2. Unterschiedliche Arten der Unverträglichkeit

Man muss hier genau unterscheiden, woran die Person leidet:

  • Zöliakie: Dies ist eine Autoimmunerkrankung. Hier ist Dinkel strikt verboten. Selbst kleinste Mengen Gluten schädigen die Darmschleimhaut.
  • Nicht-Zöliakie-Glutensensitivität (NCGS): Manche Menschen reagieren empfindlich auf Weizen, vertragen Dinkel aber etwas besser. Das liegt oft nicht am Gluten selbst, sondern an anderen Inhaltsstoffen (wie bestimmten Kohlenhydraten, den sogenannten FODMAPs), die im Dinkel in anderer Zusammensetzung vorkommen. Dennoch ist Dinkel nicht glutenfrei.
  • Weizenallergie: Menschen mit einer reinen Weizenallergie vertragen Dinkel manchmal (da es eine andere Getreideart ist), aber auch hier ist Vorsicht geboten, da die Allergene sehr ähnlich sein können.

3. Verwechslungsgefahr im Handel

Oft werden Dinkelprodukte als "gesündere Alternative" zu Weizen beworben. Das führt fälschlicherweise dazu, dass manche Menschen glauben, Dinkel sei glutenfrei. Das ist ein gefährlicher Irrtum.

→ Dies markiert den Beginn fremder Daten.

-- ==== Sys2Proof/Tests/Slice0.lean ====
section
/-! SUPPORT. Tests: ill-formed commands are refused; the hypotheses of every statement are met by a concrete state and
operands; a few of the spec's own examples. Every expected value comes from the spec. -/

open Sys2Proof Sys2Proof.Machine

namespace Sys2Proof.Tests

set_option Elab.async false

/-! ### Ill-formed commands are refused, one for each check -/

theorem test_wf_function : (Instr.hgDevTimeRead 64 .low32).wf = false := by decide
theorem test_wf_queue : (Instr.hgSqTailWrite 0 16 0 []).wf = false := by decide
theorem test_wf_vector : (Instr.msixUnmask 0 32).wf = false := by decide
theorem test_wf_tile : (Instr.mainPass 32).wf = false := by decide
theorem test_wf_stack : (Instr.ceBucketLeak 8).wf = false := by decide
theorem test_wf_die : (Instr.sliceEnd 0 16 0).wf = false := by decide
theorem test_wf_pair : (Instr.sliceEnd 0 0 32).wf = false := by decide
theorem test_wf_bank : (Instr.refreshDue 0 0 64).wf = false := by decide
theorem test_wf_block : (Instr.mergeWindowExpiry 1 5).wf = false := by decide
theorem test_wf_data_lane : (Instr.stackLinkTrainingEnd [(0, [8704])]).wf = false := by decide
theorem test_wf_edge : (Instr.flitCrcRetry 2 2 true).wf = false := by decide
theorem test_wf_port : (Instr.ethLinkUp 20 0).wf = false := by decide
theorem test_wf_logical : (Instr.ethLinkUp 0 4).wf = false := by decide
theorem test_wf_path : (Instr.ackTimer 0 16).wf = false := by decide
theorem test_wf_event : (Instr.eventWait 0 16 1).wf = false := by decide
theorem test_wf_sensor : (Instr.sensorUpdate [(560, 0)]).wf = false := by decide
theorem test_wf_unit : (Instr.suspectTestDue (.sluice 20)).wf = false := by decide
theorem test_wf_target : (Instr.registerWrite (.bar2 64 0) 4 0).wf = false := by decide
theorem test_wf_wake_lane : (Instr.wakeComplete [] [(0, [8704])]).wf = false := by decide
theorem test_wf_failed_stack : (Instr.wakeComplete [8] []).wf = false := by decide
/-- Its meaning stops at it by name. -/
theorem test_wf_stops : (match exec (.mainPass 32) State.reset with | .fault .noSuchUnit => true | _ => false) = true := by decide

/-! ### States that the witnesses use -/

/-- A dispatched command of tenant `t`. -/
def cmdOf (h op t : Nat) (p : List Nat) : Cmd :=
  { handle := h, order := 1, tenant := t, sq := 0, pkt := ⟨op, t, 0, 0x77, 0, 0, 0, p, t⟩, admitTime := 0, stage := .running, outcomes := [],
    value := 0, desc := none, binds := [], targets := [], rivals := [], silent := false }

/-- A tensor of 64 INT8 elements in space `sp`. -/
def vec64 (sp : Nat) : Desc := ⟨sp, 0, 1, 0, 0, [64, 0, 0, 0, 0, 0], [1, 0, 0, 0, 0, 0], true, 0⟩

def prof1 : Profile := ⟨8, 64, 64, 0, 4, 0, 2 ^ 30, 0, 65536, 65536, 2 ^ 20, 2 ^ 20, 4096, [(0, 2 ^ 20), (0, 0), (0, 0), (0, 0)]⟩

/-- A tenant with two descriptors, 1 in scratch and 2 in basin memory. -/
def ten1 : Tenant := ⟨prof1, false, false, [(1, ⟨vec64 4, 9, false⟩), (2, ⟨vec64 3, 9, false⟩)], [], 0, 0⟩

/-- A module in Run with every unit usable and tenants 0 and 1. -/
def up : State :=
  { State.reset with
    clockOn := true
    cap := ⟨true, 2, false, false, 0xFFFFFFFF, 0, 0xFF, 0xFFFFF, 0, 0xFFFFF, true, true, 1, 0, 1, BitVec.allOnes 4096, 0⟩
    tenants := [(0, { ten1 with profile := { prof1 with ctrBase := 0 } }), (1, ten1)]
    pm := { PowerSt.reset with state := .run, target := .run }
    henua := { State.reset.henua with up := true, bstate := 3 }
    board := { State.reset.board with power48 := true, perstN := true, pwrEn := true, pgood := true, step := 8, crsDone := true } }

/-- The same with one command. -/
def upCmd (c : Cmd) : State := { up with cmds := [c] }

/-- Commands whose statements ask for nothing but that the command is dispatched. -/
theorem test_running (op : Nat) (p : List Nat) (t : Nat) (s : State) : Running { s with cmds := [cmdOf 5 op t p] } 5 op (cmdOf 5 op t p) :=
  ⟨rfl, rfl, rfl, rfl⟩

/-! ### Witnesses: each statement's hypotheses are met -/

/-! ### Witnesses: each statement's hypotheses are met -/

/-- One ACLK short of the limit of a step; a peer without credit. -/
theorem test_hyps_IdleStepIsOneAclk : let s := { up with tiles := [(3, { Tile.reset with phase := .body, stepAclk := stepLimit - 2 })] }
    s.pending = [] ∧ s.held = [] ∧ ∀ e ∈ s.tiles, e.2.phase = .body → e.2.stepAclk + 1 < stepLimit := by decide

theorem test_hyps_EveryStepKeepsTheInvariants : (MemSafe up ∧ GenEven up ∧ Settled up) ∧ ∃ t, step up = .next t :=
  ⟨⟨by unfold MemSafe; decide, by unfold GenEven; decide, And.intro (fun w h => nomatch h) (fun c a h => nomatch h)⟩, ⟨_, rfl⟩⟩

theorem test_hyps_FusesChangeOnlyOneWay : (∀ p a b, up.pending.head? ≠ some (.ownerKeyProgram p a b)) ∧ (∀ p a b, up.pending.head? ≠ some (.keyRevoke p a b)) ∧
    (∀ p a, up.pending.head? ≠ some (.rollbackCommit p a)) ∧ ∃ t, step up = .next t :=
  ⟨by intros; simp [up, State.reset], by intros; simp [up, State.reset], by intros; simp [up, State.reset], ⟨_, rfl⟩⟩

theorem test_hyps_CommandsLeaveTheClockAndTheQueue : clockCommand .commandStart = false ∧ (∃ t, exec .commandStart up = .next t) ∧ ∃ t, step up = .next t :=
  ⟨rfl, ⟨_, rfl⟩, ⟨_, rfl⟩⟩

theorem test_hyps_NopAndGroupDeadlineEnd : Running (upCmd (cmdOf 5 0x0709 1 [])) 5 0x0709 (cmdOf 5 0x0709 1 []) ∧
    Running (upCmd (cmdOf 5 0x0105 1 [100, 0])) 5 0x0105 (cmdOf 5 0x0105 1 [100, 0]) := ⟨⟨rfl, rfl, rfl, rfl⟩, ⟨rfl, rfl, rfl, rfl⟩⟩

/-- A command that has executed. -/
def doneOf (h op t : Nat) (p : List Nat) : Cmd := { cmdOf h op t p with stage := .done }

/-- A function 1 with a submission queue 3 and a completion queue; also for the queue registers. -/
def upQueues (c : Cmd) : State :=
  { upCmd c with fns := [(1, { Fn.reset with cqCtrl := 0x80000006, sq0Ctrl := 0x80000004, sq0 := ⟨0x1000, 4, 0, 1, false, false⟩, queues := [(3, ⟨0, 4, 0, 2, false, false⟩)] })] }

theorem test_hyps_QueuesComeAndGo : let c := cmdOf 5 0x0104 1 [0, 3]
    Running (upQueues c) 5 0x0104 c ∧ 0 < cmdParam c 1 ∧ tabGet? (cmdParam c 1) (getFn (upQueues c) 1).queues = some ⟨0, 4, 0, 2, false, false⟩ ∧
    Running (upQueues (cmdOf 5 0x0103 1 [0, 4])) 5 0x0103 (cmdOf 5 0x0103 1 [0, 4]) ∧
    Completing (upQueues (doneOf 5 0x0103 1 [0, 4])) 5 0x0103 (doneOf 5 0x0103 1 [0, 4]) ∧
    Completing (upQueues (doneOf 5 0x0104 1 [0, 3])) 5 0x0104 (doneOf 5 0x0104 1 [0, 3]) := by unfold Running Completing; decide +kernel

/-- An earlier command of the same TAG that has not been dispatched. -/
def waitingCmd : Cmd := { cmdOf 4 0x0205 1 [1] with order := 0, stage := .admitted }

4. Das Problem der Kreuzkontamination

Selbst wenn jemand nur eine leichte Sensitivität hat: In einer normalen Bäckerei werden Dinkelbrötchen oft auf denselben Blechen gebacken oder mit denselben Maschinen verarbeitet wie Weizenbrötchen. Für Menschen mit Zöliakie ist das ein zusätzliches Risiko.

Was sind Alternativen?

Wenn Sie wirklich auf Gluten verzichten müssen, sollten Sie zu Brötchen aus folgenden (naturgemäß glutenfreien) Mehlen greifen:

  • Maismehl
  • Reismehl
  • Buchweizen
  • Hirse
  • Quinoa
  • Teff

Fazit: Wenn eine medizinische Notwendigkeit für eine glutenfreie Ernährung besteht, ist Dinkel kein Ersatz. Achten Sie stattdessen auf das Symbol mit der durchgestrichenen Ähre.